The structure connected between the first straight section 2012A and the second straight section 2012B may come in various forms.

In one implementation, the first straight section 2012A and the second straight section 2012B may be connected via a plurality of arcuate bent sections 2013 with different center radii, as illustrated in FIG. 1, where all arcuate bent sections 2013 have a relatively large center radius, and the arcuate bent section 2013 in the middle has the largest radius so that the stress arising during processing of the diamond layer 202 can be better released. In another implementation, as illustrated in FIG. 2, a length L1 of the first straight section 2012A is identical to a length L2 of the second straight section 2012B, and the link segment 2012 further comprises a third straight section 2012C, two ends of the third straight section 2012C being connected to the first straight section 2012A and the second straight section 2012B via the arcuate bend portion 2013, respectively; by providing that the length L1 of the first straight section 2012A is identical to the length L2 of the second straight section 2012B and the central angle of the arcuate bent section 2013 is 90°, the relatively simple structure facilitates processing.

Likewise, the two ends of the third straight section 2012C are connected to the first straight section 2012A and the second straight section 2012B via the arcuate bent sections 2013, respectively, as further illustrated in FIG. 3, in another implementation, the length L1 of the first straight section 2012A is greater than the length L2 of the second straight section 2012B, the central angle of the arcuate bent section 2013 connected between the first straight section 2012A and the third straight section 2012C is obtuse, e.g., 130°, and the central angle of the arcuate bent section 2013 connected between the second straight section 2012B and the third straight section 2012C is acute, e.g., 50°.

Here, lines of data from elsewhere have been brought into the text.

-- ==== Sys2Proof/Tests/Slice0.lean ====
section
/-! SUPPORT. Tests: expected results are the spec's own vectors (`95_test_vectors.md`; the id stands before each test) or
written out from its encoding tables; and a witness for every statement that has hypotheses. -/

namespace Sys2Proof.Tests

open Sys2Proof Sys2Proof.Machine

/-! A small state: the default parameters, a bus address, a chip with nothing unknown -/

/-- The default parameters with BUS_ADDR = 0x70, which stands for the vectors' `A`. -/
def cfg : Config := { Config.standard with busAddr := 0x70 }

/-- A state with the given counters and matrix. -/
def st (c0 c1 : Nat) (m : Matrix) : State where
  cfg := cfg
  cnt0 := c0
  cnt1 := c1
  matrix := m
  chip := ⟨false, false, 0#4, Vector.replicate 16 0#8⟩
  busResults := []
  inputs := []
  outputs := []

/-- The all-zero matrix of the vectors. -/
def z : Matrix := Vector.replicate 16 0#8

/-- The matrix 16 x AA of the vectors. -/
def aa : Matrix := Vector.replicate 16 0xAA#8

/-- Sends one packet. -/
def send (s : State) (c : List Byte) : State :=
  match step { s with inputs := [.packet c] } with
  | .next t => t
  | .fault _ => s
  | .refused _ => s

/-- Delivers one event. -/
def deliver (s : State) (e : Event) : State :=
  match step { s with inputs := [e] } with
  | .next t => t
  | .fault _ => s
  | .refused _ => s

/-! Well-formedness: an ill-formed term for each check (R78) -/

theorem test_wellFormed_refuses_rdrst_fan : wellFormed (.rdrst 2#8) = false := by decide
theorem test_wellFormed_refuses_rpm_fan : wellFormed (.rpm 0xFF#8) = false := by decide
theorem test_wellFormed_refuses_dot : wellFormed (.setdig 0#8 0#8 8#8 2#8) = false := by decide
theorem test_wellFormed_accepts_out_of_range : wellFormed (.setdig 9#8 9#8 9#8 1#8) = true := by decide

/-! Decoding: one packet of every row, written out from R71 and R73 -/

theorem test_decode_rdrst : decode [0x10#8, 0x01#8] = .ok (.rdrst 1#8) := by decide
theorem test_decode_rpm : decode [0x11#8, 0x00#8] = .ok (.rpm 0#8) := by decide
theorem test_decode_rpms : decode [0x12#8] = .ok .rpms := by decide
theorem test_decode_map : decode [0x20#8, 0x07#8, 0xCF#8] = .ok (.map 1999#16) := by decide
theorem test_decode_clrall : decode [0x30#8] = .ok .clrall := by decide
theorem test_decode_clrdsp : decode [0x31#8, 0x05#8] = .ok (.clrdsp 5#8) := by decide
theorem test_decode_setdig :
    decode [0x32#8, 0x01#8, 0x07#8, 0x02#8, 0x00#8] = .ok (.setdig 1#8 7#8 2#8 0#8) := by decide
theorem test_decode_wrstr :
    decode [0x33#8, 0x01#8, 0x31#8, 0x2E#8] = .ok (.wrstr 1#8 [0x31#8, 0x2E#8]) := by decide
theorem test_decode_wrstr_empty : decode [0x33#8, 0x00#8] = .ok (.wrstr 0#8 []) := by decide
theorem test_decode_display : decode [0x34#8] = .ok .display := by decide
theorem test_decode_setbrt : decode [0x35#8, 0x14#8] = .ok (.setbrt 20#8) := by decide
theorem test_decode_config : decode [0x36#8] = .ok .config := by decide

/-- V-E: an empty packet. -/
theorem test_decode_empty : decode [] = .error .errLength := by decide
/-- V-E: undefined opcodes, the length irrelevant. -/
theorem test_decode_opcode :
    decode [0x21#8, 0#8, 0#8] = .error .errOpcode ∧ decode [0x37#8] = .error .errOpcode := by decide
/-- V-E: the length is checked before the operand. -/
theorem test_decode_length_first : decode [0x10#8, 0x05#8, 0x00#8] = .error .errLength := by decide
/-- V-M11: the decoder's operand check. -/
theorem test_decode_operand : decode [0x32#8, 9#8, 9#8, 9#8, 2#8] = .error .errOperand := by decide

/-- The table's word 0x10 with the bits above it 0 is `10 00`. -/
theorem test_table_word : decodeTableWord 8 0x10 = some (.rdrst 0#8) := by decide
/-- Its second byte is bits 15..8. -/
theorem test_table_word_bytes : decodeTableWord 16 0x1435 = some (.setbrt 0x14#8) := by decide
/-- The first command after reset: `36` is answered OK. -/
theorem test_first_command :
    (match step (State.reset.withFetchWord 8 0x36) with
      | .next t => t.outputs.getLast? = some (.response [0x00#8])
      | .fault _ => False
      | .refused _ => False) := rfl

/-! The tach unit -/

/-- R100's example. -/
theorem test_pulse : (deliver (st 119 7 z) (.pulse .front)).cnt0 = 120 := by decide
/-- V-T10: the wrap. -/
theorem test_pulse_wraps : (deliver (st 0xFFFFFFFF 5 z) (.pulse .front)).cnt0 = 0 := by decide
/-- V-T9, and the other counter. -/
theorem test_rdrst :
    (send (st 0xFFFFFFFF 5 z) [0x10#8, 0x00#8]).outputs = [.response [0#8, 0xFF#8, 0xFF#8, 0xFF#8, 0xFF#8]] ∧
      (send (st 0xFFFFFFFF 5 z) [0x10#8, 0x00#8]).cnt1 = 5 := by decide
/-- V-T14. -/
theorem test_rdrst_no_such_fan :
    (send (st 4 4 z) [0x10#8, 0x02#8]).outputs = [.response [0x03#8]] ∧
      (send (st 4 4 z) [0x10#8, 0x02#8]).cnt0 = 4 := by decide
/-- S1: 121 pulses give 3600. -/
theorem test_rpm_odd :
    (send (st 7 121 z) [0x11#8, 0x01#8]).outputs = [.response [0#8, 0#8, 0#8, 0#8, 0x0E#8, 0x10#8]] ∧
      (send (st 7 121 z) [0x11#8, 0x01#8]).cnt1 = 0 := by decide
/-- V-T7: the result needs 37 bits. -/
theorem test_rpm_full :
    (send (st 0xFFFFFFFF 0 z) [0x11#8, 0x00#8]).outputs =
      [.response [0#8, 0x1D#8, 0xFF#8, 0xFF#8, 0xFF#8, 0xC4#8]] := by decide
/-- S4. -/
theorem test_rpms :
    (send (st 120 60 z) [0x12#8]).outputs =
      [.response [0#8, 0#8, 0#8, 0#8, 0x0E#8, 0x10#8, 0#8, 0#8, 0#8, 0x07#8, 0x08#8]] := by decide
/-- V-T15. -/
theorem test_rpms_length : (send (st 4 4 z) [0x12#8, 0x00#8]).outputs = [.response [0x02#8]] := by decide
/-- The vectors with CNTW = 8: CNT[0] = 255, `11 00` gives `00 1D C4`. -/
theorem test_rpm_eight_bits :
    (send { st 255 0 z with cfg := { cfg with cntw := 8 } } [0x11#8, 0x00#8]).outputs =
      [.response [0#8, 0x1D#8, 0xC4#8]] := by decide

/-! The duty unit -/

/-- V-D4. -/
theorem test_map_at_deadzone :
    (send (st 0 0 z) [0x20#8, 0x07#8, 0xD0#8]).outputs =
      [.pwmSet 0 37#32, .pwmSet 1 37#32, .response [0#8, 0#8, 0#8, 0#8, 0x25#8]] := by decide
/-- V-D11. -/
theorem test_map_near_full_scale :
    (send (st 0 0 z) [0x20#8, 0xFF#8, 0xFE#8]).outputs =
      [.pwmSet 0 39998#32, .pwmSet 1 39998#32, .response [0#8, 0#8, 0#8, 0x9C#8, 0x3E#8]] := by decide

/-! The matrix unit -/

/-- V-M15. -/
theorem test_clrall : (send (st 0 0 aa) [0x30#8]).matrix.toList = List.replicate 16 0#8 := rfl
/-- V-M13. -/
theorem test_clrdsp :
    (send (st 0 0 aa) [0x31#8, 0x01#8]).matrix.toList = List.replicate 8 0xAA#8 ++ List.replicate 8 0#8 := rfl
/-- V-M14. -/
theorem test_clrdsp_ignored :
    (send (st 0 0 aa) [0x31#8, 0x02#8]).matrix.toList = List.replicate 16 0xAA#8 ∧
      (send (st 0 0 aa) [0x31#8, 0x02#8]).outputs = [.response [0#8]] := by decide
/-- S7. -/
theorem test_setdig :
    (send (st 0 0 z) [0x32#8, 1#8, 7#8, 1#8, 0#8]).matrix.toList =
      [0#8, 0#8, 0#8, 0#8, 0#8, 0#8, 0#8, 0#8, 0#8, 0x80#8, 0x80#8, 0#8, 0#8, 0#8, 0#8, 0#8] := by decide
/-- V-M2. -/
theorem test_setdig_clears_column :
    (send (st 0 0 (Vector.replicate 16 0xFF#8)) [0x32#8, 1#8, 0#8, 7#8, 0#8]).matrix.toList =
      List.replicate 11 0xFF#8 ++ List.replicate 5 0xFE#8 := by decide
/-- V-W7: the first '.' is consumed, the second skipped. -/
theorem test_wrstr_dots :
    (send (st 0 0 z) [0x33#8, 0#8, 0x31#8, 0x2E#8, 0x2E#8, 0x32#8]).matrix.toList =
      [2#8, 3#8, 1#8, 2#8, 2#8, 0#8, 2#8, 1#8] ++ List.replicate 8 0#8 := by decide +kernel
/-- V-W4: the look-ahead on the eighth digit. -/
theorem test_wrstr_eight_digits :
    (send (st 0 0 z) [0x33#8, 0#8, 0x31#8, 0x32#8, 0x33#8, 0x34#8, 0x35#8, 0x36#8, 0x37#8, 0x38#8, 0x2E#8]).matrix.toList =
      [0xF6#8, 0xCF#8, 0xFD#8, 0xB6#8, 0xA2#8, 0xB8#8, 0xBE#8, 0x80#8] ++ List.replicate 8 0#8 := by decide +kernel

/-! The bus commands -/

/-- R160's example. -/
theorem test_display :
    (send (st 0 0 (send (st 0 0 z) [0x32#8, 0#8, 0#8, 8#8, 1#8]).matrix) [0x34#8]).outputs =
      [.busTx 0x70 (0#8 :: (List.replicate 8 1#8 ++ List.replicate 8 0#8)), .response [0#8]] := by decide
/-- S11. -/
theorem test_setbrt_clamps :
    (send (st 0 0 z) [0x35#8, 0x14#8]).outputs = [.busTx 0x70 [0xEF#8], .response [0#8]] := by decide
/-- V-B6: saturates, does not wrap. -/
theorem test_setbrt_sixteen :
    (send (st 0 0 z) [0x35#8, 0x10#8]).outputs = [.busTx 0x70 [0xEF#8], .response [0#8]] := by decide
/-- S12. -/
theorem test_config :
    (send (st 0 0 z) [0x36#8]).outputs =
      [.busTx 0x70 [0x21#8], .busTx 0x70 [0x81#8], .busTx 0x70 [0xEF#8], .response [0#8]] := by decide
/-- P2: the reference chip after CONFIG. -/
theorem test_config_chip :
    (send (st 0 0 z) [0x36#8]).chip.osc = true ∧ (send (st 0 0 z) [0x36#8]).chip.on = true ∧
      (send (st 0 0 z) [0x36#8]).chip.bright = 15#4 := by decide
/-- R211: one of CONFIG's transactions sent, then reset; no response. -/
theorem test_reset_abandons :
    (deliver (st 3 4 aa) (.reset (some ⟨[0x36#8], 1⟩) [.front])).outputs = [.busTx 0x70 [0x21#8]] ∧
      (deliver (st 3 4 aa) (.reset (some ⟨[0x36#8], 1⟩) [.front])).cnt0 = 0 := by decide

/-! Witnesses: for every statement with hypotheses, values that meet them, at a boundary of each range -/

/-- A one-bit counter at its largest value: the boundary of `State.wf`. -/
def narrow : State := { st 1 1 z with cfg := { cfg with cntw := 1 } }

theorem witness_StepKeepsWellFormedState :
    narrow.wf ∧ step { narrow with inputs := [.pulse .front] } = .next { narrow with inputs := [], cnt0 := 0 } := by
  refine ⟨?_, rfl⟩
  decide

theorem witness_StepRunsDecodedInstruction : decode [0x33#8, 0x00#8] = .ok (.wrstr 0#8 []) := by decide

theorem witness_ResponseOfEachCommand :
    wellFormed (.rdrst 1#8) = true ∧ decode [0x10#8, 0x02#8] = .error .errOperand := by decide

theorem witness_NoStepChangesTheParameters : step narrow = .next narrow := rfl

theorem witness_UnitsTouchDisjointState :
    exec .clrall narrow = .next { narrow with matrix := clearAll z, outputs := [.response [0x00#8]] } := rfl

theorem witness_OnlyFourTransactionShapes :
    step { narrow with inputs := [.packet [0x36#8]] } = exec .config narrow ∧
      exec (.setbrt 0xFF#8) narrow = .next (respondOk [] (emitAll (setbrtActions 0xFF#8 narrow) narrow)) := ⟨rfl, rfl⟩

theorem witness_TransmitterResultIsIgnored :
    step { narrow with inputs := [.packet [0x34#8]], busResults := [.failed narrow.chip] } =
      exec .display { narrow with busResults := [.failed narrow.chip] } := rfl

theorem witness_DecodeInvertsEncode :
    wellFormed (.setdig 0xFF#8 0xFF#8 0xFF#8 1#8) = true ∧ wellFormed (.rpm 1#8) = true := by decide

theorem witness_EncodeInvertsDecode : decode [0x20#8, 0xFF#8, 0x00#8] = .ok (.map 0xFF00#16) := by decide

theorem witness_DecoderRefusesExactly :
    decode [0x13#8] = .error .errOpcode ∧ decode [0x33#8] = .error .errLength ∧
      decode [0x11#8, 0x02#8] = .error .errOperand ∧ decode [0x11#8, 0x01#8] = .ok (.rpm 1#8) := by decide

theorem witness_MultiByteFieldsAreBigEndian :
    255 < 256 ^ 1 ∧ fanOf 0x01#8 = some .rear ∧ getCnt .rear narrow < 2 ^ narrow.cfg.cntw ∧
      narrow.cnt0 < 2 ^ narrow.cfg.cntw ∧ narrow.cnt1 < 2 ^ narrow.cfg.cntw := by decide

theorem witness_PulseAtFullCounterWraps :
    narrow.cnt0 = 2 ^ narrow.cfg.cntw - 1 ∧ narrow.cnt1 = 2 ^ narrow.cfg.cntw - 1 ∧
      getCnt .front narrow < 2 ^ narrow.cfg.cntw ∧ 2 = 2 ^ narrow.cfg.cntw ∧
      getCnt .rear { narrow with cnt1 := 0 } = 0 ∧ 1 < 2 ^ narrow.cfg.cntw := by decide

/-- A run of three steps: a pulse, an exchange, a pulse; no reset, no wrap. -/
def threeEvents : State :=
  { st 5 0 z with inputs := [.pulse .front, .packet [0x10#8, 0x00#8], .pulse .front] }

theorem witness_PulsesAreNeitherLostNorDoubled :
    (∀ e ∈ threeEvents.inputs.take 3, isReset e = false) ∧
      (match runSteps 3 threeEvents with
        | .next t => t.cnt0 = 1 ∧ takenInRun .front 3 threeEvents = 6
        | .fault _ => False
        | .refused _ => False) ∧
      neverWraps .front 3 threeEvents := by
  refine ⟨by decide, ⟨rfl, rfl⟩, ?_, ?_, ?_, trivial⟩ <;> decide

theorem witness_pulses_one_below_full :
    (st (2 ^ 32 - 2) (2 ^ 32 - 2) z).cnt0 + 1 < 2 ^ (st (2 ^ 32 - 2) (2 ^ 32 - 2) z).cfg.cntw ∧
      (st (2 ^ 32 - 2) (2 ^ 32 - 2) z).cnt1 + 1 < 2 ^ (st (2 ^ 32 - 2) (2 ^ 32 - 2) z).cfg.cntw := by decide

theorem witness_PulseCommutesWithOtherCommands :
    exchanges .front (.rdrst 1#8) = false ∧
      exec (.rdrst 1#8) (st 5 9 z) =
        .next { st 5 0 z with outputs := [.response [0#8, 0#8, 0#8, 0#8, 9#8]] } := ⟨by decide, rfl⟩

/-- For RDRST, RPM: the first reserved fan, the last legal one, the lengths around the legal one. -/
theorem witness_fan_and_length_clauses :
    2 ≤ (2#8).toNat ∧ (1#8).toNat < 2 ∧ ([] : List Byte).length ≠ 1 ∧ [0#8, 0#8].length ≠ 1 := by decide

/-- For RPMS, CLRALL, DISPLAY, CONFIG: the shortest packet that is too long. -/
theorem witness_longer_packet : [0#8] ≠ ([] : List Byte) := by decide

theorem witness_ScaleLaws : 1 < 2 ^ 1 ∧ 120 ≤ 121 := by decide

/-- For MAP: the lengths around the legal one. -/
theorem witness_MapDrivesBothChannelsAlike : [0#8].length ≠ 2 ∧ [0#8, 0#8, 0#8].length ≠ 2 := by decide

theorem witness_CurveProperties :
    (1999#16).toNat < 2000 ∧ (1999#16).toNat ≤ (2000#16).toNat ∧ (40000#32).toNat = 40000 ∧
      (1073#32).toNat ≤ 1073 := by decide

/-- For CLRDSP, WRSTR: the first display that does not exist, the last that does, and a row of the other one. -/
theorem witness_display_clauses : 2 ≤ (2#8).toNat ∧ (1#8).toNat ≤ 1 ∧ 7 < 16 ∧ 7 / 8 ≠ (1#8).toNat := by decide

/-- For SETDIG: the dot, value, address and length clauses at their boundaries. -/
theorem witness_SetdigWritesExactlyOneColumn :
    (1#8).toNat < 2 ∧ 2 ≤ (2#8).toNat ∧ (9#8).toNat < 10 ∧ 10 ≤ (10#8).toNat ∧
      (1 < (2#8).toNat ∨ 7 < (0#8).toNat) ∧ (1 < (0#8).toNat ∨ 7 < (8#8).toNat) ∧
      [0#8, 0#8, 0#8].length ≠ 4 ∧ [0#8, 0#8, 0#8, 0#8, 0#8].length ≠ 4 := by decide

/-- For the terms with a reserved operand: the first reserved value and the last. -/
theorem witness_ReservedOperandTermsAnswerErrOperand : 2 ≤ (2#8).toNat ∧ 2 ≤ (255#8).toNat := by decide

theorem witness_FixedFontEntriesAreShown :
    narrow.cfg.wf ∧ (1#8).toNat ≤ 1 ∧ (7#8).toNat ≤ 7 ∧ (1#8).toNat < 2 := by decide

theorem witness_SetdigOverwritesAndCommutes : ((0, 7) : Nat × Nat) ≠ (1, 7) := by decide

theorem witness_WrstrShowsTheDigitsOfTheText :
    (digitsOf [0x31#8, 0x2E#8])[0]? = some (1#8, true) ∧ (digitsOf [0x31#8, 0x2E#8])[1]? = none := by decide

theorem witness_WrstrDependsOnlyOnItsText : (1 : Nat) ≤ 1 ∧ 15 / 8 = 1 ∧ (0 : Nat) ≠ 1 := by decide

theorem witness_ConfigThenDisplayShowsTheMatrix :
    ∀ r ∈ ({ st 0 0 z with busResults := [.ok] } : State).busResults, r = .ok := by decide

theorem witness_ResetAbandonsWithoutResponse : decode [0x36#8] = .ok .config := by decide

end Sys2Proof.Tests
end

As further illustrated in FIG. 4, in another implementation, the link segment 2012 further comprises a third straight section 2012C and a fourth straight section 2012D, two ends of the third straight section 2012C being connected to the first straight section 2012A and the fourth straight section 2012D via the arcuate bent sections 2013, respectively, two ends of the fourth straight section 2012D being connected to the second straight section 2012B and the third straight section 2012C via the arcuate bent sections 2013, respectively. The length L1 of the first straight section 2012A is identical to the length L2 of the second straight section 2012B, the length L3 of the third straight section 2012C is identical to the length L4 of the fourth straight section 2012D, and the central angles of all the arcuate bent sections 2013 are acute, e.g., around 60°.

In addition to the example implementations, the shape of the shackle may also be varied dependent on actual needs. The disclosure further has other implementations. All other implementations derived by a person of normal skill in the art without exercise of inventive work fall within the scope of the disclosure.